Plato devotes the Republic to defining the nature of justice through the dialogue of Socrates with his students–discussions in which students will recognize famous images such as the cave (an analogy that frequently came to my mind when leaving the basement floor of the library bleary-eyed many late nights), the philosopher king (insert name of favorite professor), and the astute reader will remember Gyges’ invisible ring (no one saw you jump through that classroom window).

Another one of these famous discussions describes justice in the analogy of a functioning city to a well-ordered soul. Describing the soul as constituted of three parts, Plato draws a comparison to society as being composed of three classes. Just as the individual must strive to order the soul, Plato defines justice as the ordering of these three classes in the ideal society.

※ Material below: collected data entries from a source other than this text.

-- ==== Sys2Proof/Laws/Commands.lean ====
section
/-! SUPPORT. Laws/Commands.lean: what a command of a packet that starts comes to: one lemma for the commands that act on the
device, which a statement about a row cites in place of unfolding the crook. -/

namespace Sys2Proof.Machine

open Sys2Proof

theorem waiting_pkt {r : Request} {s : State} {h : Held} (hw : waiting r s = some h) : h.req.pkt = r.pkt := by
  have hp := List.find?_some hw
  simp only [Bool.and_eq_true, beq_iff_eq] at hp
  exact hp.2

theorem waiting_chan {r : Request} {s : State} {h : Held} (hw : waiting r s = some h) : h.req.chan = r.chan := by
  have hp := List.find?_some hw
  simp only [Bool.and_eq_true, beq_iff_eq] at hp
  exact hp.1.2

@[simp] theorem setHeld_live (hs : List Held) (s : State) : (setHeld hs s).live = s.live := rfl
@[simp] theorem setHeld_sys (hs : List Held) (s : State) : (setHeld hs s).sys = s.sys := rfl
@[simp] theorem setHeld_held (hs : List Held) (s : State) : (setHeld hs s).crook.held = hs := rfl

@[simp] theorem begun_live (h : Held) (ctx : Nat) (s : State) : (begun h ctx s).live = s.live := by
  unfold begun fencePassed startIn waitsAt; split <;> rfl

@[simp] theorem begun_sys (h : Held) (ctx : Nat) (s : State) : (begun h ctx s).sys = s.sys := by
  unfold begun fencePassed startIn waitsAt; split <;> rfl

theorem shepherd_congr {s t : State} (h : s.live = t.live) : shepherd s = shepherd t := by
  simp only [shepherd, isShepherd, State.get, State.obj, h]

theorem isFlockCommit_begun (p : Packet) (h : Held) (ctx : Nat) (s : State) :
    isFlockCommit p (begun h ctx s) = isFlockCommit p s := by
  simp only [isFlockCommit, shepherd_congr (begun_live h ctx s)]

theorem elsewhere_begun (p : Packet) (h : Held) (ctx : Nat) (s : State) :
    elsewhere p (begun h ctx s) = elsewhere p s := by
  simp only [elsewhere, shepherd_congr (begun_live h ctx s), begun_sys]

/-- The context's number does not enter what the crook does with a command's packet. -/
@[simp] theorem Held.inCtx_n (h : Held) (ctx : Nat) : (h.inCtx ctx).n = h.n := rfl
@[simp] theorem Held.inCtx_req (h : Held) (ctx : Nat) : (h.inCtx ctx).req = h.req := rfl
@[simp] theorem Held.inCtx_late (h : Held) (ctx : Nat) : (h.inCtx ctx).late = h.late := rfl
@[simp] theorem Held.inCtx_frc (h : Held) (ctx : Nat) : (h.inCtx ctx).frc = h.frc := rfl
@[simp] theorem Held.inCtx_members (h : Held) (ctx : Nat) : (h.inCtx ctx).members = h.members := rfl

/-- A row that follows no microsteps runs the command on from the state in which it has started (R308). -/
theorem runStarted_clean (body : Body) (h : Held) (ctx : Nat) (s : State) :
    runStarted body (h.inCtx ctx) ctx false .clean (startIn h.n ctx (fencePassed h s)) =
      runOn body (h.inCtx ctx) false (begun h ctx s) := rfl

/-- A command that nothing refuses has its own effect, unless it resets the crook (R271, R284, R326). -/
theorem runOn_allowed {body : Body} {h : Held} {s : State} (hv : verdict h s = none) (hl : lacksRoom h s = none)
    (hr : resetsCrook h.req.pkt s = false) : runOn body h false s = settle h.n s (ownEffect body h none s) := by
  simp only [runOn, hv, hl, hr, Bool.false_eq_true, if_false]

/-- A command that starts and that nothing refuses, fetched cleanly, has its own effect (R271, R274, R284, R308). -/
theorem runRow_starts {r : Request} {h : Held} {ctx : Nat} {s : State} (st : Starts r h ctx s) (body : Body)
    (hf : isFlockCommit r.pkt s = false) (hc : r.pkt.opcode ≠ opUnitReset ∨ oidUnit r.pkt.obj ≠ 0x12) :
    runRow true body r .clean s = settle h.n (begun h ctx s) (body (h.inCtx ctx) none (begun h ctx s)) := by
  have hp := waiting_pkt st.held
  have hm := st.mine
  have hr : resetsCrook h.req.pkt (begun h ctx s) = false := by
    rcases hc with hc | hc <;> simp [resetsCrook, hp, hc]
  have hf' : isFlockCommit h.req.pkt (begun h ctx s) = false := by rw [isFlockCommit_begun, hp]; exact hf
  have ha : (shepherd (begun h ctx s) && h.req.pkt.v2 && h.req.pkt.bcast) = false :=
    st.alone.resolve_left (by rw [hf']; decide)
  have hb : runRow true body r .clean s = runOn body (h.inCtx ctx) false (begun h ctx s) := by
    simp only [runRow, st.up, st.held, startHeld, st.room, st.order, st.admitted, st.unbroken, Bool.not_true,
      Bool.or_false, Bool.not_false, Bool.and_true, if_true, Bool.false_eq_true, if_false]
    exact runStarted_clean ..
  rw [hb, runOn_allowed st.allowed st.fits hr, Held.inCtx_n]
  simp only [ownEffect, Held.inCtx_req, hm, hf', ha, Bool.false_eq_true, if_false]

/-- The packet of a row's opcode is one of the row. -/
theorem isRow_of {op : Nat} {r : Request} {h : Held} {ctx : Nat} {s : State} (st : Starts r h ctx s)
    (ho : r.pkt.opcode = op) (hc : isCollect r.pkt = false) (hf : isFlockCommit r.pkt s = false) :
    isRow op r.pkt s = true := by
  simp [isRow, ho, st.request, hc, hf]

theorem not_collect {p : Packet} (h : p.opcode ≠ opWrite) : isCollect p = false := by simp [isCollect, h]

theorem not_flockCommit {p : Packet} {s : State} (h : p.opcode ≠ opVersionCommit) : isFlockCommit p s = false := by
  simp [isFlockCommit, h]

@[simp] theorem settle_some (n : Nat) (old : State) (a : Answer) (t : State) :
    settle n old (some a, t) = settleOwn n a.1 a.2 (trackLate n old t) := rfl

@[simp] theorem settle_none (n : Nat) (old t : State) : settle n old (none, t) = trackLate n old t := rfl

theorem trackLate_of_staged {m : Nat} {old new : State} (h : new.staged = old.staged) : trackLate m old new = new := by
  have hn : stagedChanges old new = [] := by
    unfold stagedChanges
    rw [List.filterMap_eq_nil_iff]
    intro o _
    cases decodeOid o with
    | none => rfl
    | some ci => simp [State.stagedObj, h]
  simp [trackLate, hn]

theorem live_of_awake {f : State → State} {s : State} (h : Awake s) : live f s = f s := by simp [live, h]

theorem path_of_awake {f : State → State} {s : State} (h : PathAwake s) : path f s = f s := by simp [path, h.1, h.2]

theorem live_of_reset {f : State → State} {s : State} (h : s.sys.inReset = true) : live f s = s := by simp [live, h]

theorem path_of_stopped {f : State → State} {s : State} (h : s.sys.inReset = true ∨ s.flt.fatal = true) :
    path f s = s := by rcases h with h | h <;> simp [path, h]

theorem onIdx_next {c : Cls} {i : Nat} {s : State} {f : State → State} (h : i < c.row.count) :
    onIdx c i s f = .next (f s) := by simp [onIdx, onRange, h]
theorem onRange_next {n i : Nat} {s : State} {f : State → State} (h : i < n) :
    onRange n i s f = .next (f s) := by simp [onRange, h]
theorem onRange_none {n i : Nat} {s : State} {f : State → State} (h : n ≤ i) : onRange n i s f = .next s := by
  simp [onRange, Nat.not_lt.mpr h]
theorem onIdx_none {c : Cls} {i : Nat} {s : State} {f : State → State} (h : c.row.count ≤ i) :
    onIdx c i s f = .next s := onRange_none h
theorem onRange_answers (n i : Nat) (s : State) (f : State → State) : ∃ t, onRange n i s f = .next t := by
  unfold onRange; split <;> exact ⟨_, rfl⟩
theorem onIdx_answers (c : Cls) (i : Nat) (s : State) (f : State → State) : ∃ t, onIdx c i s f = .next t :=
  onRange_answers ..

/-! ## Runs of the table commands, once for each outcome -/

section runs

variable {p : Packet} {s t u : State} {loc : EmLoc} {e : EmEntry} {st : Nat}

theorem emInsertRun_ok (hok : emParamOk p s = true) (hev : emEval (emTable' p) (emKey' p) s = (t, false))
    (hi : emInsertDo (emTable' p) (emWide' p) (emKey' p) (pw p 0 % 2 ^ 22) (stagedVer t) t = .ok u)
    (hf : emFind (emTable' p) (emKey' p) (stagedVer t) u = some (loc, e)) :
    emInsertRun p s = ((stOk, [placeWord loc]), u) := by
  simp only [emInsertRun, hok, if_true, hev, Bool.false_eq_true, if_false, hi, emInserted, hf]

theorem emInsertRun_error (hok : emParamOk p s = true) (hev : emEval (emTable' p) (emKey' p) s = (t, false))
    (hi : emInsertDo (emTable' p) (emWide' p) (emKey' p) (pw p 0 % 2 ^ 22) (stagedVer t) t = .error st) :
    emInsertRun p s = ((st, []), if st = stNoSpace then t.inc F.emStatus_INSERT_FAIL 0 else t) := by
  simp only [emInsertRun, hok, if_true, hev, Bool.false_eq_true, if_false, hi, emInserted, beq_iff_eq]

theorem emDeleteRun_found (hok : emParamOk p s = true) (hev : emEval (emTable' p) (emKey' p) s = (t, false))
    (hf : emFind (emTable' p) (emKey' p) (stagedVer t) t = some (loc, e)) :
    emDeleteRun p s = ((stOk, []), emRetire loc e (stagedVer t) t) := by
  simp only [emDeleteRun, hok, hev, hf]
  rfl

theorem emDeleteRun_none (hok : emParamOk p s = true) (hev : emEval (emTable' p) (emKey' p) s = (t, false))
    (hf : emFind (emTable' p) (emKey' p) (stagedVer t) t = none) : emDeleteRun p s = ((stNotFound, []), t) := by
  simp only [emDeleteRun, hok, hev, hf]
  rfl

theorem emLookupRun_found (hok : emParamOk p s = true) (hev : emEval (emTable' p) (emKey' p) s = (t, false))
    (h4 : bits (pw p 0) 58 56 = 4) (hf : emFind (emTable' p) (emKey' p) (stagedVer t) t = some (loc, e)) :
    emLookupRun p s = ((stOk, placeWord loc :: entryWords e), t) := by
  simp only [emLookupRun, hok, hev, h4, beq_self_eq_true, if_true, hf]
  rfl

theorem emLookupRun_none (hok : emParamOk p s = true) (hev : emEval (emTable' p) (emKey' p) s = (t, false))
    (h4 : bits (pw p 0) 58 56 = 4) (hf : emFind (emTable' p) (emKey' p) (stagedVer t) t = none) :
    emLookupRun p s = ((stNotFound, []), t) := by
  simp only [emLookupRun, hok, hev, h4, beq_self_eq_true, if_true, hf]
  rfl

theorem tallyReadClearRun_found (hv : s.on F.emTable_VALID (emTable' p) = true) (hk : s.get F.emTable_KIND (emTable' p) = 1)
    (hev : emEval (emTable' p) (pw p 1 * 2 ^ 64 + pw p 2) s = (t, false))
    (hf : emFind (emTable' p) (pw p 1 * 2 ^ 64 + pw p 2) (currentVer t) t = some (loc, e)) :
    tallyReadClearRun p s = ((stOk, entryWords e), emWrite loc { e with raw := e.raw - bits e.raw 213 96 * 2 ^ 96 } t) := by
  simp only [tallyReadClearRun, hv, hk, hev, hf]
  rfl

end runs

end Sys2Proof.Machine
end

According to Michael Patuluk, professor of philosophy at Clark University, Aristotle finds a “grand confusion” in Plato’s description of justice of society and the human soul. In this confusion, Plato defines justice solely as an ordering of parts, where the individual’s well-ordered soul ultimately serves the well-oiled machine of an ideal society. Aristotle instead separates Plato’s general conception of justice from a particular form.

“Call the character-related virtue which involves virtuous action all round “general justice”; call the character-related virtue which aims at a restricted type of good action “particular justice,” Patuluk writes in Aristotle’s Nicomachean Ethics: An Introduction.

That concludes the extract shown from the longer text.